| What to do |
If a line of the data below contains the string "meaning", count it, then state the total alone.

| Provided records |
-- ==== Sys2Proof/Machine/State.lean ====
section
/-! DEFINITION. The state of one core and of the devices at its I/O ports (10_state.md, 60_exceptions.md R225 to R244), the
reasons a step can stop, and the state at start (10_state.md R55). All of it is plain data. -/

namespace Sys2Proof.Machine

/-- The four condition flags (10_state.md R35). -/
structure Flags where
  n : Bool
  z : Bool
  c : Bool
  v : Bool
  deriving DecidableEq, Repr

/-- The open parameters of 00_scope.md R6 that an instruction depends on. Constants: no step changes them (log entry 2). -/
structure Params where
  notMode : NotMode
  mulSignedness : MulSignedness
  addrDecode : AddrDecode
  bufAddr : BufAddr
  deriving DecidableEq, Repr

/-- The netNode of the core (60_exceptions.md R225 to R227). -/
structure NetNode where
  /-- Bits 15:8 of the command register, the id of the netNode (R226). -/
  id : BitVec 8
  /-- The input message buffer, 32 words (R225). -/
  inBuf : Vector Word 32
  /-- The output message buffer, 32 words (R225). -/
  outBuf : Vector Word 32
  /-- The input buffer address register (R227); 32 and above are beyond the buffer (log entry 20). -/
  inAddr : BitVec 6
  /-- The output buffer address register (R227). -/
  outAddr : BitVec 6
  /-- Command bit 0 as last answered: a received message is in the input buffer (R226). -/
  inReady : Bool
  /-- Command bit 1 as last answered was 0, and no message was handed over since: the output buffer is empty (R226). -/
  outFree : Bool
  /-- Command bit 4: enable the message received interrupt (R205). -/
  enMsgIn : Bool
  /-- Command bit 5: enable the output buffer empty interrupt (R205). -/
  enOutEmpty : Bool
  deriving DecidableEq, Repr

/-- The RS232 controller (60_exceptions.md R232, R233). -/
structure Rs232 where
  /-- Command bit 0 as last answered, and the buffer was not cleared since: a byte is received and ready to be read (R233), the
  condition of vector 4 (R205). -/
  rxReady : Bool
  /-- The received byte, as last delivered and neither cleared nor reported absent since. -/
  rxBuf : Option (BitVec 8)
  /-- Command bit 1 as last answered, not yet used by a write of the data register. -/
  txReady : Bool
  /-- The byte last handed to the transmitter. -/
  txByte : BitVec 8
  /-- Command bit 3: enable the receiving interrupt (R205). -/
  enRx : Bool
  deriving DecidableEq, Repr

/-- The LCD controller: its three command bits and its data lines (60_exceptions.md R237). -/
structure Lcd where
  rw : Bool
  rs : Bool
  e : Bool
  /-- What was last written for the data lines. DESIGN CHOICE (log entry 22): how many lines there are is not in the sources
  (R237, N16; 20_memory.md R74 only calls the port narrower than 32 bits), so that all 32 bits written are kept. -/
  data : Word
  deriving DecidableEq, Repr

/-- The interface to the DDR2 controller (60_exceptions.md R240 to R243). -/
structure Ddr2 where
  /-- The 256-bit buffer of the block being written. -/
  writeBuf : Vector Word 8
  /-- The 256-bit buffer of the block being read. -/
  readBuf : Vector Word 8
  /-- The 3-bit word index register. -/
  index : BitVec 3
  /-- The AF FIFO: commands issued and not yet taken by the controller. -/
  af : List DdrCommand
  /-- The WB FIFO: blocks written and not yet taken by the controller. -/
  wb : List (Vector Word 8)
  /-- The RB FIFO: blocks read out of the memory and not yet in the read buffer. -/
  rb : List (Vector Word 8)
  /-- Status bit 28 (command buffer ready) as last answered, not yet used by a command. -/
  afReady : Bool
  /-- Status bit 29 (write data buffer ready) as last answered, not yet used by a block. -/
  wbReady : Bool
  /-- Status bit 30 (a block is ready in the read data buffer) as last answered, its eighth word not yet read. -/
  rbReady : Bool
  /-- Status bit 31 (calibration fail) as last answered. DESIGN CHOICE: nothing depends on it (N14, log entry 23). -/
  calFail : Bool
  deriving DecidableEq, Repr

/-- The devices at the I/O ports (10_state.md R51). A core that does not have a device never touches its fields (20_memory.md R71). -/
structure Devices where
  netNode : NetNode
  rs232 : Rs232
  /-- The clock counter of the Timer (60_exceptions.md R235). DESIGN CHOICE (log entry 22): its width is not in the sources
  (N15), and 32 bits, the width of the bus, are kept. -/
  timer : Word
  lcd : Lcd
  /-- What drives the 8 LEDs (R239). -/
  leds : BitVec 8
  /-- The 8 switches, Switch 1 in bit 7, as last read (R239). -/
  switches : BitVec 8
  ddr2 : Ddr2
  deriving DecidableEq, Repr

/-- The three sources of interrupts (60_exceptions.md R205). -/
inductive IrqSource where
  | msgInput
  | msgOutput
  | rs232
  deriving DecidableEq, Repr

/-- What the outside answers at an instruction boundary with `GIE` = 1 (60_exceptions.md R209): which sources request, and
whether an entry is taken at this boundary rather than a later one. -/
structure IrqAnswer where
  msgInput : Bool
  msgOutput : Bool
  rs232 : Bool
  enterNow : Bool
  deriving DecidableEq, Repr

/-- The `IO_ORACLE` of 00_scope.md R6 and the `draw(n)` of R9 as plain data; the model's own (log entries 9, 10, 11, 23). -/
structure Oracle where
  /-- Answers to the coming port reads; a free value is the answer when there is none. -/
  ioAnswers : List Word
  /-- Answers at the coming boundaries with `GIE` = 1; a free value is the answer when there is none. -/
  irqAnswers : List IrqAnswer
  /-- Blocks the DDR2 memory will give to the coming read commands; a free value is the block when there is none. -/
  blockAnswers : List (Vector Word 8)
  /-- How many free values have been drawn. -/
  draws : Nat
  deriving DecidableEq, Repr

/-- One I/O access (70_reset_and_hazards.md R282): port, direction, value. -/
inductive IoEvent where
  | read (port : PortNo) (v : Word)
  | write (port : PortNo) (v : Word)
  deriving DecidableEq, Repr

/-- The state of the machine: one core (10_state.md R20), its devices (R51), the parameters, the oracle and the trace. -/
structure State where
  /-- `CORE_ID` (00_scope.md R6): which of the twelve cores this is. A constant (log entry 1). -/
  coreId : Fin 12
  params : Params
  /-- `RF[0][0..15]`, the registers of the main process (R22). -/
  bank0 : Vector Word 16
  /-- `RF[1][0..15]`, the registers of the interrupt handling routine (R22). -/
  bank1 : Vector Word 16
  /-- The address of the instruction being executed (R30). -/
  pc : PAddr
  flags : Flags
  /-- `H`, the high half of the product (R38). -/
  h : Word
  /-- `intMd`, the current bank: false is 0, true is 1 (R40). -/
  intMd : Bool
  /-- `GIE`, the global interrupt enable (R41). -/
  gie : Bool
  /-- `PMem` (R45), the loaded words by rising address. -/
  pmem : List (Nat × Code)
  /-- `DMem` (R46), the written words by rising address. -/
  dmem : List (Nat × Word)
  dev : Devices
  oracle : Oracle
  /-- The I/O accesses so far, in program order (R282). -/
  trace : List IoEvent
  deriving DecidableEq, Repr

/-- Why the machine stops with a fault. The hardware has none (60_exceptions.md R200). -/
inductive Fault where
  /-- Raised by the fetch (93_implementation_defined.md U19): no image gives the program word at `pc`. Safe: the machine
  stops where hardware runs unknown content. -/
  | unloadedProgramWord
  deriving DecidableEq, Repr

/-- Why a step has no meaning: the spec's `refuse` (00_scope.md R10). All are safe: the model stops where the spec gives
hardware no behaviour. -/
inductive Refusal where
  /-- An instruction that has no meaning yet: no arm of `exec` raises it. -/
  | notModelled (mnemonic : String)
  /-- Raised by the step on a word of 30_encoding.md R103. -/
  | unassignedEncoding (group : Unassigned)
  /-- Raised by LD and ST on an undecoded address with `ADDR_DECODE` = `refuse` (20_memory.md R66). -/
  | undecodedAddress
  /-- Raised by LD and ST on a port number that is undocumented or not connected to this core (20_memory.md R68). -/
  | noSuchPort
  /-- Raised by the bank 0 form of BR executed with `intMd` = 1 (44_register_branch.md R161). -/
  | brBank0InInterruptMode
  /-- Raised by the return form of BR executed with `intMd` = 0 (44_register_branch.md R163). -/
  | brReturnOutsideInterruptMode
  deriving DecidableEq, Repr

/-- What an instruction or a step answers. -/
abbrev Result := Host.Outcome State Fault Refusal

/-- The devices at start: nothing observed, nothing enabled, buffers and registers 0 (DESIGN CHOICE, unsafe: the spec gives
no value, 10_state.md R55, U22; log entries 19 and 28). -/
def Devices.reset : Devices where
  netNode :=
    { id := 0x0B#8, inBuf := Vector.replicate 32 0#32, outBuf := Vector.replicate 32 0#32, inAddr := 0#6, outAddr := 0#6,
      inReady := false, outFree := false, enMsgIn := false, enOutEmpty := false }
  rs232 := { rxReady := false, rxBuf := none, txReady := false, txByte := 0#8, enRx := false }
  timer := 0#32
  lcd := { rw := false, rs := false, e := false, data := 0#32 }
  leds := 0#8
  switches := 0#8
  ddr2 :=
    { writeBuf := Vector.replicate 8 0#32, readBuf := Vector.replicate 8 0#32, index := 0#3, af := [], wb := [], rb := [],
      afReady := false, wbReady := false, rbReady := false, calFail := false }

/-- The machine at start (10_state.md R55, 70_reset_and_hazards.md R260): `pc`, `intMd` and `GIE` are 0 (the spec's decisions
D1, D2). DESIGN CHOICE, unsafe, where the spec gives no value: registers, `H` and flags are 0 (log entry 3), the core is
core 11 (entry 1), the devices as `Devices.reset`. `NOT_MODE` and `ADDR_DECODE` have the spec's defaults; the two parameters
without a default are free values (entry 2). Nothing is loaded or written (entries 6, 7, 8). -/
def State.reset : State where
  coreId := 11
  params :=
    { notMode := .negate, mulSignedness := Config.mulSignedness, addrDecode := .refuse, bufAddr := Config.bufAddr }
  bank0 := Vector.replicate 16 0#32
  bank1 := Vector.replicate 16 0#32
  pc := 0#12
  flags := { n := false, z := false, c := false, v := false }
  h := 0#32
  intMd := false
  gie := false
  pmem := []
  dmem := []
  dev := Devices.reset
  oracle := { ioAnswers := [], irqAnswers := [], blockAnswers := [], draws := 0 }
  trace := []

end Sys2Proof.Machine
end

| Response area |
2